Power of Description--
Introduction:
This is an abstract portrait. It represents a person, but is comprised of geometric shapes, various paint textures and mostly flat, muted colors. The subject sits facing us; his face is near the center of the painting. The face is a white, trapezoid shape and appears mask-like, with slanted eyes and a nose comprised of two intersecting curved lines. He has a simple V-shaped mouth, from which a brown pipe extends down to our right. The pipe is heavily textured to create a kind of high relief on the surface of the canvas. Above the face, is a flesh-colored semi-circle representing the forehead. Shoulder-length, black wavy hair frames the face and forehead; it is also created using heavily-textured paint. On his head, he wears a tall, wide-brimmed, gray hat.

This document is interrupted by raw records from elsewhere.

/-- A byte that decodes to an instruction passes the checks on the fields. -/
theorem wellFormed_of_decodeCommand_ok {b : Byte} {i : Instr} (h : decodeCommand b = .ok i) :
    (fieldsOf b).wellFormed = true := by
  obtain ⟨hwellFormed, -, -⟩ := encodesInItsRow i
  rw [fieldsOf_of_decodeCommand_ok h]
  exact hwellFormed

/-- A presented byte that the decoder rejects is refused, before anything in the state is looked at (R145). -/
theorem step_of_decodeCommand_error {s : State} {p : InPorts} {rd : Bool} {rest : List HostStep} {e : Reserved}
    (hinbox : s.inbox = ⟨.command p, rd⟩ :: rest) (he : decodeCommand p.cmd = .error e) :
    step s = .refused (.reason .reservedCommand) := by
  have hfetch : fetch s = .refuse .reservedCommand := by simp [fetch, hinbox, decodePresented, he]
  rw [step, hfetch]
  exact present_refuse _

/-- Settles O43: a byte that the decoder accepts passes the checks on the fields, and a byte of R66's cases does not. -/
theorem reservedBytesAreRefused : Obligations.ReservedBytesAreRefused := by
  intro s p rd rest hinbox hreserved
  have hill : (fieldsOf p.cmd).wellFormed = false := wellFormed_eq_false_of_reserved hreserved
  cases hdecode : decodeCommand p.cmd with
  | error e => exact step_of_decodeCommand_error hinbox hdecode
  | ok i => exact absurd (wellFormed_of_decodeCommand_ok hdecode) (Bool.eq_false_iff.1 hill)

end Sys2Proof.Machine
end

section
/-! SUPPORT. The pseudo-instruction `DECODE.FAIL` (spec/30_encoding.md R69). -/

namespace Sys2Proof.Machine

@[simp] theorem drivePorts_decodeFail_cmd (base : InPorts) : (drivePorts base .decodeFail).cmd = 0x02#8 := rfl
@[simp] theorem drivePorts_decodeFail_xok (base : InPorts) : (drivePorts base .decodeFail).xok = false := rfl

/-- Settles O46: the line clears `XOK`, and a DECODE without it does not use the bytes. -/
theorem decodeFailIsADecodeWithoutBytes : Obligations.DecodeFailIsADecodeWithoutBytes := by
  refine ⟨fun base => ⟨drivePorts_decodeFail_cmd base, drivePorts_decodeFail_xok base⟩, fun s base base' => ?_⟩
  have hunset : (s.setInp (drivePorts base .decodeFail)).inp.xok = false := drivePorts_decodeFail_xok base
  exact execDecode_setInp (p := drivePorts base' .decodeFail) hunset fun hset => absurd hset (Bool.eq_false_iff.1 hunset)

end Sys2Proof.Machine
end

section
/-! SUPPORT. ENCODE's response (spec/40_encode.md R80, R81, R84): a function of the operand alone, decided by the range check. -/

namespace Sys2Proof.Machine

/-- What ENCODE answers for the operand `X`, in units of 1/256 °C (R80). -/
def encodeResponse (X : Int) : Response :=
  if inRange X = true then ⟨.ok, some (encodeBytes X)⟩ else ⟨.invalidRange, none⟩

/-- ENCODE completes in every state, gives its operand's response and changes nothing else (R86). -/
theorem exec_encode_eq (s : State) :
    exec .encode s = .next { s with resp := some (encodeResponse (dinUnits s.inp)) } := by
  refine (execEncode_eq s).trans ?_
  rw [encodeResponse]
  split <;> rfl
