-- ==== Sys2Proof/Machine/State.lean ====
section
/-! DEFINITION. The state of the block, its faults and refusals, and the state right after power-on reset. Numbered
units stand in sparse banks: a number that is not listed has the unit's reset value (the `reset` of its kind). -/
namespace Sys2Proof.Machine

/-- Faults. -/
inductive Fault where
  /-- An access of external memory beyond the installed payload (01 R36, Table 0-1). Safe: the machine stops. No
  command of the model forms such an address, since every address it forms is one that the device allots itself. -/
  | extMemHole (addr : Nat)
  deriving DecidableEq, Repr

/-- Refusals: the model does not perform the command. -/
inductive Refusal where
  /-- The command has no meaning in the model. -/
  | notModelled (mnemonic : String)
  /-- The operands are not those of the form that the constructor names (a selector bit of the payload says
  otherwise), or no sender can form them. Raised by the mailbox meanings of commands with several forms. Safe. (log 93 DEDUCED) -/
  | illFormed (what : String)
  /-- A factory test command in lifecycle state FACTORY: 12 R390 does not define it further. Safe. (log 95 DEDUCED) -/
  | factoryTest (opcode : Nat)
  deriving DecidableEq, Repr

/-- The state of the block. -/
structure State where
  variant : Variant
  time : TimeBase
  tu : TimeUnits
  ports : List (Nat × Port)
  ctxs : List (Nat × Context)
  facets : List (Nat × Facet)
  accords : List (Nat × Accord)
  checks : List (Nat × Check)
  service : Service
  bb : Backbone
  ring : Ring
  ledger : Ledger
  board : Board
  sec : Security
  rst : ResetCtl
  host : HostLink
  engines : List (Nat × Engine)
  /-- Channel ch of Engine e at number 32·e + ch. -/
  chans : List (Nat × Channel)
  router : Router
  log : TroubleLog
  mail : Mailbox
  /-- External memory by word address (01 R36), where it differs from 0. -/
  extMem : List (Nat × Word)
  /-- Parity error counters by the failing unit's ID of Table 11-9, each 40 bits, saturating (01 R38). -/
  errors : List (Nat × Nat)
  /-- Fields that a read clears, by register, as they stood when the timebase cycle in progress began (00 R10). -/
  rcOld : List (Reg × Word)
  /-- MODEL'S OWN: free values drawn so far. (log 1 DESIGN CHOICE) -/
  freeCount : Nat
  /-- MODEL'S OWN: commands that wait, first in, first out. (log 2 DESIGN CHOICE) -/
  pending : List Instr
  deriving DecidableEq, Repr

/-! Reset values of the numbered units. -/

/-- Device Time and its discipline after power-on reset (Tables 4-2 to 4-4, R107). -/
def TimeBase.reset : TimeBase :=
  { cycle := 0, mono := 0, stepSum := 0, adj := 0, stepPending := none, setPending := [], source := .free, asPort := 0
    stepThresh := 1000000, slewMax := 100, lockThresh := 100, ppsDelay := 0, ppsWindow := 100, ppsOutWidth := 100000
    ppsOutEn := false, disc := .free, offset := 0, newOffset := none, lockRun := 0, lastEdge := 0, ppsOutUntil := none
    latchHi := none, latchTravel := none, latchStatus := none, syncCounts := 0 }

/-- An axis after system reset (Table 4-6, Table 4-12): Axis 0 enabled. -/
def Axis.reset (a : Nat) : Axis :=
  { enable := a == 0, invert := false, pitch := 0, wear := 0x800000, glitch := 4, avg := 4, ticksPerRev := 0
    levelA := false, levelB := false, lastA := none, lastB := none, ticks := [], n := 0, since0 := 0, fresh := [], lastSign := 0
    net := 0, lastZ := 0, indexExcl := false, indexGood := 0, excluded := false, outSince := none, inSince := none
    counts := 0 }

/-- The travel engine after power-on reset (Tables 4-5, 4-7, R113). -/
def Travel.reset : Travel :=
  { tolPm := 20, tolFloor := 140, excludeTime := 20, restoreTime := 500, minAgree := 2, brakeDecel := 10, hint := .none
    coastLimit := 3200000, coastErr := 20, aLim := 250, revHyst := 64, standstill := 500, state := .unconfigured
    braking := false, ref := 0, agree := 0, tr := 0, anchor := 0, anchorT := 0, tickT := 0, following := false
    speed := 0, accel := 0, v0 := 0, a0 := 0, coastT := 0, coast := 0, agreeSince := none, dir := .standstill
    extreme := 0, errAcc := 0, slew := none, jump := 0, setPending := [], atLimit := false, history := [], recent := [] }

/-- A mark after system reset (Table 4-8). -/
def Mark.reset (_ : Nat) : Mark :=
  { use := .off, falling := false, glitch := 25, dir := 2, pos := 0, win := 128000, tol := 640, slewMax := 6400, slewPct := 10 }

def Phase.reset : Phase := { phase := 0, periods := [], lastEdge := none, lost := false, edge := false }

/-- A gate after system reset (Table 4-9): forced closed. -/
def Gate.reset (_ : Nat) : Gate :=
  { w0 := 0, w1 := 0, w2 := 0x2000000000, isOpen := false, pending := [], pendingMode := [] }

/-- A cue after system reset (Table 4-10). -/
def Cue.reset (_ : Nat) : Cue :=
  { w0 := 0, w1 := 0, w2 := 0, w3 := 0, w4 := 0, point := 0, count := 0, armed := false, catchUp := none, locked := [], spent := false
    fired := [], skipped := 0, gated := 0, written := none, arm := false, armEdge := none }

/-- A strobe after system reset (16 Table 16-5): ROUTER_WIDTH 1. -/
def Strobe.reset (_ : Nat) : Strobe := { cfg := 0x400000, cfgPending := none, planned := [], highUntil := none }

def EpochSet.reset (_ : Nat) : EpochSet :=
  { defined := false, lead := 0, syncLead := 0, syncOut := false, syncLag := 0, members := [], armed := false }

def TimeUnits.reset : TimeUnits :=
  { axes := [], travel := .reset, marks := [], phase := .reset, gates := [], cues := [], strobes := [], sets := []
    epoch := 0, launches := [], syncPlanned := [], syncHigh := none, trigReqs := [] }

The subject’s body is composed of brown, blue and gray rectangles with a yellow cone-shaped patch beneath his chin. Extending down along the right side of his body (our left), is an L-shape that represents the subject’s right arm. He holds a black fountain pen in his right hand, and he is poised to write in a yellow book which lies open on his lap. Like the pipe, the pen is so fully modeled that it resembles an actual object attached to the canvas.
The background is also comprised of rectangular shapes. A roughly textured reddish-brown rectangles rises above the figure’s right shoulder and a golden- colored rectangle rises above him on his left.